Top of PROVIDED RECORDS

/-- The volume engine's clause for a data block of step 3 (R146). -/
theorem finishErase_of_block_asks {s : State} {w : FormatWork} {bk : BankId} {c : EraseContext} {n : Nat} {b : BlockRef}
    {rest : List BlockRef} (pass : Bool) (hcontext : (s.bank bk).context = some c)
    (hrequester : c.requester = .volumeEngine) (hw : s.engine = .format w) (habandoned : w.abandoned = false)
    (hstage : w.stage = .blocks) (hphase : (w.bank bk).phase = .erasing n (b :: rest)) :
    ∃ q, ((finishErase bk pass s).bank bk).volume = some q ∧
      (pass = true → q.op = .descriptor b (.fresh (nextCount n)) (DescProgram.fresh (nextCount n)).start ∧
        (finishErase bk pass s).engine =
          .format (w.setBank bk { w.bank bk with phase := .freshing (nextCount n) (b :: rest) })) ∧
      (pass = false → q.op = .descriptor b (.retired n) .read ∧
        (finishErase bk pass s).engine =
          .format (w.setBank bk { w.bank bk with phase := .retiring n (b :: rest) })) := by
  rw [finishErase_of_block pass hcontext hrequester hw habandoned hstage hphase]
  obtain ⟨⟨hfresh, q, hq, hop⟩, hretired, q', hq', hop'⟩ :=
    formatBlockErased_asks bk n b rest w ((endErase bk pass s).bumpIf pass .erases)
  cases pass
  · exact ⟨q', hq', nofun, fun _ => ⟨hop', hretired⟩⟩
  · exact ⟨q, hq, fun _ => ⟨hop, hfresh⟩, nofun⟩

/-- Settles O30: `finishErase` by the requester of the erase, on the bank that has become IDLE. -/
theorem eraseCompleteIsTaken : Obligations.EraseCompleteIsTaken := by
  refine fun s bk pass => ⟨fun c r hrunning hcontext hrequester hbank hr => ?manager,
    fun c w hrunning hcontext hrequester hbank hw => ?engine,
    fun hnot => ⟨congrArg Host.Outcome.next (if_neg (by simp [hnot])), congrArg Host.Outcome.next (if_neg (by simp [hnot]))⟩⟩
  all_goals
    have hexec : exec (.eraseComplete bk pass) s = .next (kickBanks (finishErase bk pass (idleBank bk s))) :=
      congrArg Host.Outcome.next (completeErase_of_running pass hrunning)
    have hidle := idleBank_context hcontext
    have hframe := idleBank_frame bk s
  case manager =>
    obtain ⟨hcleared, htimer, hrecord, hasks⟩ := completeErase_of_manager pass hcontext hrequester hbank hr
    have hbytes : ∀ other a, (kickBanks (finishErase bk pass (idleBank bk s))).flashByte other a =
        (finishErase bk pass (idleBank bk s)).flashByte other a := flashByte_of_base (kickBanks_base _)
    refine ⟨_, hexec, hexec, hcleared, htimer, fun hpass a ha => ?pass, fun other a ha => ?others, hrecord, ?count, hasks⟩
    case pass =>
      subst hpass
      rw [hbytes]
      exact hbank ▸ flashByte_finishErase_pass hidle ha
    case others =>
      rw [hbytes, flashByte_finishErase pass hidle fun h => ha (h.trans hbank), flashByte_idleBank]
    case count => exact (erases_of_tally (tally_of_mgmt (kickBanks_frame _).mgmt)).trans (finishErase_erases pass hcontext)
  case engine =>
    have hw' : (idleBank bk s).engine = .format w := hframe.engine.trans hw
    refine ⟨_, hexec, hexec, finishErase_erases pass hcontext, fun hpass a ha => ?pass, fun habandoned => ?abandoned,
      fun habandoned hstage hblock => ⟨fun hpass hown => ?begins, fun hpass => ?fails⟩,
      fun n b rest habandoned hstage hphase _ =>
        finishErase_of_block_asks pass hidle hrequester hw' habandoned hstage hphase⟩
    case pass =>
      subst hpass
      exact hbank ▸ flashByte_finishErase_pass hidle ha
    case abandoned =>
      obtain ⟨hengine, hservice, hblocks⟩ := finishErase_of_abandoned pass hidle hrequester hw' habandoned
      exact ⟨hengine.trans hframe.engine, hservice.trans hframe.service, hblocks.trans hframe.blocks⟩
    case begins =>
      subst hpass
      obtain ⟨w', hfinal, hstage', hrest⟩ := completeErase_of_volume_pass hidle hrequester hw' habandoned hstage hown
      refine ⟨w', hfinal, hstage', fun k hk => ?_⟩
      obtain ⟨hk', herase⟩ := hrest k hk
      rw [hk']
      exact ⟨fun p => mem_startedBank_made, startedBank_phase_of_retired,
        fun b rest hcons => ⟨startedBank_phase_of_cons hcons, herase b rest hcons⟩⟩
    case fails =>
      subst hpass
      obtain ⟨hengine, hservice, hflag⟩ := finishErase_of_volume_fail hidle hrequester hw' habandoned hstage
      rw [hframe.service] at hservice
      have hpart := finishErase_partErased hidle
      rw [hframe.flashA] at hpart
      exact ⟨hengine, hservice, hflag, hpart⟩

end Sys2Proof.Machine
end

section
/-! PROOF. The reclaim triggers (R79 to R83): the block that each one chooses. -/

-- In order: as one text the package would start more threads than memory has stacks for.
set_option Elab.async false

namespace Sys2Proof.Machine

/-! ## The element with the least key -/

theorem leastBy_eq_none {α : Type} {key : α → Nat} {l : List α} : leastBy key l = none ↔ l = [] := by
  cases l with
  | nil => exact iff_of_true rfl rfl
  | cons x l =>
    refine iff_of_false ?_ nofun
    unfold leastBy
    split
    · nofun
    · split <;> nofun

theorem leastBy_spec {α : Type} {key : α → Nat} {l : List α} {x : α} (h : leastBy key l = some x) :
    x ∈ l ∧ ∀ y ∈ l, key x ≤ key y := by
  induction l generalizing x with
  | nil => cases h
  | cons z l ih =>
    unfold leastBy at h
    split at h
    case h_1 hnone =>
      obtain rfl := Option.some.inj h
      rw [leastBy_eq_none.mp hnone]
      simp
    case h_2 w hw =>
      obtain ⟨hmem, hle⟩ := ih hw
      split at h
      case isTrue hlt =>
        obtain rfl := Option.some.inj h
        refine ⟨List.mem_cons_of_mem _ hmem, fun y hy => ?_⟩
        rcases List.mem_cons.mp hy with rfl | hy
        · omega
        · exact hle y hy
      case isFalse hge =>
        obtain rfl := Option.some.inj h
        refine ⟨List.mem_cons_self, fun y hy => ?_⟩
        rcases List.mem_cons.mp hy with rfl | hy
        · exact Nat.le_refl _
        · have := hle y hy
          omega

theorem exists_leastBy {α : Type} (key : α → Nat) {l : List α} {y : α} (hy : y ∈ l) :
    ∃ x, leastBy key l = some x ∧ x ∈ l ∧ key x ≤ key y := by
  cases h : leastBy key l with
  | none => rw [leastBy_eq_none.mp h] at hy; cases hy
  | some x => exact ⟨x, rfl, (leastBy_spec h).1, (leastBy_spec h).2 y hy⟩

/-- An element whose key lies below every other's is the least. -/
theorem leastBy_eq_some {α : Type} {key : α → Nat} {l : List α} {x : α} (hx : x ∈ l)
    (hmin : ∀ y ∈ l, y ≠ x → key x < key y) : leastBy key l = some x := by
  obtain ⟨y, hy, hmem, hle⟩ := exists_leastBy key hx
  by_cases h : y = x
  · rw [hy, h]
  · have := hmin y hmem h
    omega

/-! ## The three triggers -/

theorem mem_fullBlocks {s : State} {p : BlockRef × BlockRecord} :
    p ∈ s.fullBlocks ↔ p ∈ s.blocks.records ∧ p.2.state = .full ∧ s.blocks.awaiting ≠ some p.1 := by
  simp only [State.fullBlocks, State.recordsIn, List.mem_filter, bne_iff_ne, beq_iff_eq, and_assoc]

theorem condemnedVictim_eq_none {s : State} (h : ∀ q ∈ s.fullBlocks, q.2.condemned = false) :
    s.condemnedVictim = none := by
  rw [State.condemnedVictim, Option.map_eq_none_iff, leastBy_eq_none, List.filter_eq_nil_iff]
  exact fun q hq => by simp [h q hq]

/-- R80. -/
theorem triggered_of_condemned {s : State} {p : BlockRef × BlockRecord} (hp : p ∈ s.fullBlocks)
    (hcondemned : p.2.condemned = true) :
    ∃ b, s.triggered = some (.condemned, b) ∧ b ≤ p.1 ∧ ∃ r, (b, r) ∈ s.fullBlocks ∧ r.condemned = true := by
  obtain ⟨x, hx, hmem, hle⟩ := exists_leastBy (fun q : BlockRef × BlockRecord => q.1.val)
    (l := s.fullBlocks.filter fun q => q.2.condemned) (y := p) (List.mem_filter.mpr ⟨hp, hcondemned⟩)
  obtain ⟨hfull, hxc⟩ := List.mem_filter.mp hmem
  have hvictim : s.condemnedVictim = some x.1 := by rw [State.condemnedVictim, hx]; rfl
  exact ⟨x.1, by simp only [State.triggered, hvictim], hle, x.2, hfull, hxc⟩

theorem triggered_of_space {s : State} {b : BlockRef} (h : ∀ q ∈ s.fullBlocks, q.2.condemned = false)
    (hspace : s.spaceVictim = some b) : s.triggered = some (.space, b) := by
  simp only [State.triggered, condemnedVictim_eq_none h, hspace]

Bottom of PROVIDED RECORDS

> PROBLEM TO SOLVE: Using the data above, extract exactly the lines from the one that holds "Option.map_eq_none_iff, leastBy_eq_none, List.filter_eq_nil_iff]" to the one that holds "(hcondemned : p.2.condemned", both ends included, and no others.

> SOLUTION TO THIS PROBLEM:
  rw [State.condemnedVictim, Option.map_eq_none_iff, leastBy_eq_none, List.filter_eq_nil_iff]
  exact fun q hq => by simp [h q hq]

/-- R80. -/
theorem triggered_of_condemned {s : State} {p : BlockRef × BlockRecord} (hp : p ∈ s.fullBlocks)
    (hcondemned : p.2.condemned = true) :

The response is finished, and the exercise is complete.